PROBLEM DETAILS: Only the lines from the start of the data through the one containing "9 | .f16 => 10" belong in your answer; return them exactly.

====== RECORDED INFORMATION ======

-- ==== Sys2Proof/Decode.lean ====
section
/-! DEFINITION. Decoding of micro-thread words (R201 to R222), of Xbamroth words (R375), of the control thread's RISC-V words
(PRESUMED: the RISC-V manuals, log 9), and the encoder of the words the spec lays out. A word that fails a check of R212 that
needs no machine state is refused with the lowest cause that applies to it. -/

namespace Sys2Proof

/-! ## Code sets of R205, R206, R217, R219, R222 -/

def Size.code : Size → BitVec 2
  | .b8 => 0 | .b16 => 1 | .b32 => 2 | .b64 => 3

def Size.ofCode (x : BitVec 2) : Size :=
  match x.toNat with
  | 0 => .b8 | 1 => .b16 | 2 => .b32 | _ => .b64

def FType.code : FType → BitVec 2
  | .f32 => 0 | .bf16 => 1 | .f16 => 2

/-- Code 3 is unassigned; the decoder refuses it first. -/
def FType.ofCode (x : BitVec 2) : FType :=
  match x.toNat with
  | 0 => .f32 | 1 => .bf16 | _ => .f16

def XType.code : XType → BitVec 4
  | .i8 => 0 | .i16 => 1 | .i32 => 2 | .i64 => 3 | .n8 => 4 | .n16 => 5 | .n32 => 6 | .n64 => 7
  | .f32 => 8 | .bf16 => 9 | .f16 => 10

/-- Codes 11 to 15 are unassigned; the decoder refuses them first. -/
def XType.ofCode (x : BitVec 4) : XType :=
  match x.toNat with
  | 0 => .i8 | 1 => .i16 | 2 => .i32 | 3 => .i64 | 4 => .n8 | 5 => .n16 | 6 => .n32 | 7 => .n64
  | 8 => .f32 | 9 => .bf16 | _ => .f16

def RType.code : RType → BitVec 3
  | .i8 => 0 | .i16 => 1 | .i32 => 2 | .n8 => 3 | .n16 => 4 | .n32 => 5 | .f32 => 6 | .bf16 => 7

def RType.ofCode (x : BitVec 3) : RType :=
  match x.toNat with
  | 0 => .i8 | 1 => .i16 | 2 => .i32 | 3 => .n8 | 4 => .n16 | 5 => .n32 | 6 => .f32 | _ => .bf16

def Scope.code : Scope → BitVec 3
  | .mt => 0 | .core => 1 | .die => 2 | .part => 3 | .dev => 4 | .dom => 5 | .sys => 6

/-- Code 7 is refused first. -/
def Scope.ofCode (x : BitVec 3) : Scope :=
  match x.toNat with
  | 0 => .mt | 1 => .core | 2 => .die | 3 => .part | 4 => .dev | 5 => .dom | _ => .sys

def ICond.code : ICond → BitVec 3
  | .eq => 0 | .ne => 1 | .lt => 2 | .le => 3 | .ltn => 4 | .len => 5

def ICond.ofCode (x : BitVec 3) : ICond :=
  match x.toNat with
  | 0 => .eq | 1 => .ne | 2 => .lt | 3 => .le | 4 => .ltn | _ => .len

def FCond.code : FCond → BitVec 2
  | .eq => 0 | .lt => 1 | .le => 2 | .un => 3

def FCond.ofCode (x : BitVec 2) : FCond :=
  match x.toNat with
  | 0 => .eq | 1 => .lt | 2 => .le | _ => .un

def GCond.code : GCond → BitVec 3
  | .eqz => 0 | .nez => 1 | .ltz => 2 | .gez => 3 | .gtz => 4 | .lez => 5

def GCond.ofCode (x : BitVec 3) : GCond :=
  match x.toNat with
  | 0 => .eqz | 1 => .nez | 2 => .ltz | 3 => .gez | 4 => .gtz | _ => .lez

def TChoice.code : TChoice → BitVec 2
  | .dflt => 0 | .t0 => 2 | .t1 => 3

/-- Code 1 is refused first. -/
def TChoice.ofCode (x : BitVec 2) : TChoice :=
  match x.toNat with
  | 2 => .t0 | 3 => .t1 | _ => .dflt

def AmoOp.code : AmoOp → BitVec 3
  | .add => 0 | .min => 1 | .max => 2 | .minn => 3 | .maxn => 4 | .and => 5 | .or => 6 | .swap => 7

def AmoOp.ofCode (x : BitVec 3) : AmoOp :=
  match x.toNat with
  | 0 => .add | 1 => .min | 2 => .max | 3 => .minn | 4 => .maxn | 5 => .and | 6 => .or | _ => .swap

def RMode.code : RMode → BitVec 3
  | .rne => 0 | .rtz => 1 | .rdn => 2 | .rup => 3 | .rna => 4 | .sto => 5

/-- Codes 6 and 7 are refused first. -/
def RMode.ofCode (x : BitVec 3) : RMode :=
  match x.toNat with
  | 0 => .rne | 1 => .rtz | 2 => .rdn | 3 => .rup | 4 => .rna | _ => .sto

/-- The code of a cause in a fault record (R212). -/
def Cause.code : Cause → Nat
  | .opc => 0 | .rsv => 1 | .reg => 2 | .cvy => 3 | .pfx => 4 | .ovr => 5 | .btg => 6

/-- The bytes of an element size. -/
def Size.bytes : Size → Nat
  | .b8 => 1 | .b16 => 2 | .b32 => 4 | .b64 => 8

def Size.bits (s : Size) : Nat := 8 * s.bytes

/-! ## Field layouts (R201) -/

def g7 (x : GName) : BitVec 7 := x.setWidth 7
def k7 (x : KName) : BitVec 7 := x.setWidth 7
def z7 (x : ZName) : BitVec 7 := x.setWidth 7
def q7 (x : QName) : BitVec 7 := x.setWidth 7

======

EXERCISE RESPONSE:
-- ==== Sys2Proof/Decode.lean ====
section
/-! DEFINITION. Decoding of micro-thread words (R201 to R222), of Xbamroth words (R375), of the control thread's RISC-V words
(PRESUMED: the RISC-V manuals, log 9), and the encoder of the words the spec lays out. A word that fails a check of R212 that
needs no machine state is refused with the lowest cause that applies to it. -/

namespace Sys2Proof

/-! ## Code sets of R205, R206, R217, R219, R222 -/

def Size.code : Size → BitVec 2
  | .b8 => 0 | .b16 => 1 | .b32 => 2 | .b64 => 3

def Size.ofCode (x : BitVec 2) : Size :=
  match x.toNat with
  | 0 => .b8 | 1 => .b16 | 2 => .b32 | _ => .b64

def FType.code : FType → BitVec 2
  | .f32 => 0 | .bf16 => 1 | .f16 => 2

/-- Code 3 is unassigned; the decoder refuses it first. -/
def FType.ofCode (x : BitVec 2) : FType :=
  match x.toNat with
  | 0 => .f32 | 1 => .bf16 | _ => .f16

def XType.code : XType → BitVec 4
  | .i8 => 0 | .i16 => 1 | .i32 => 2 | .i64 => 3 | .n8 => 4 | .n16 => 5 | .n32 => 6 | .n64 => 7
  | .f32 => 8 | .bf16 => 9 | .f16 => 10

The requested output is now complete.